WORK REQUEST
What is needed here is an exact repetition of the records below, beginning at the line that has "def savedBytes (kind" and stopping after the line that has "arrives : Arrives s i".
RECORDS PROVIDED section start
/-- The slot's row once the row has arrived, and its bound: the row's own when it is the first, later the sum of both bounds
and half an ulp of the largest, or infinite where a sum is not finite (R156). -/
def joinedRow (x : Stream) (i : Nat) (row : List Word) : List Word :=
  if sget 0 i x.cnt = 0 then row else (rowSums x i row).map (BitVec.ofNat 32)
def joinedBound (x : Stream) (i : Nat) (row : List Word) (bound : Word) : Word :=
  let vals := (rowSums x i row).map Fmt.fp32.dec
  if sget 0 i x.cnt = 0 then bound
  else if vals.all Ex.isFin = false then boundInf
  else boundUp (bAdd [boundEx (sget 0 i x.bnd), boundEx bound, (bMax (vals.map Fmt.fp32.ulp)).scale (-1)])

/-- s answers the message being taken. -/
def answers (s : State) (typ ctx : Nat) (payload : List Byte) : State := s.send 0 typ ctx s.link.rx.tag.toNat payload

/-- The payload of COMPLETE (R391). -/
def completeBytes (lid status code tstart tend blocks : Nat) : List Byte :=
  leBytes 4 lid ++ [BitVec.ofNat 8 status, BitVec.ofNat 8 code, 0, 0] ++ leBytes 8 tstart ++ leBytes 8 tend ++
    leBytes 8 blocks

/-- The payload of SAVED (R410). -/
def savedBytes (kind result lid blocks teams bytes : Nat) : List Byte :=
  [BitVec.ofNat 8 kind, BitVec.ofNat 8 result, 0, 0] ++ leBytes 4 lid ++ leBytes 4 blocks ++ leBytes 4 teams ++
    leBytes 8 bytes

/-- An 8-byte write of register space at this offset with this value is being taken (R376, R380). -/
structure Writes (s : State) (i : Instr) (off v : Nat) : Prop where
  arrives : Arrives s i
  addr : s.link.rx.field 0 8 = 2 ^ 63 + off
  low : off < 2 ^ 44
  data : s.link.rx.field 8 8 = v

end Sys2Proof.Claims
end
RECORDS PROVIDED section end
WORKED SOLUTION
def savedBytes (kind result lid blocks teams bytes : Nat) : List Byte :=
  [BitVec.ofNat 8 kind, BitVec.ofNat 8 result, 0, 0] ++ leBytes 4 lid ++ leBytes 4 blocks ++ leBytes 4 teams ++
    leBytes 8 bytes

/-- An 8-byte write of register space at this offset with this value is being taken (R376, R380). -/
structure Writes (s : State) (i : Instr) (off v : Nat) : Prop where
  arrives : Arrives s i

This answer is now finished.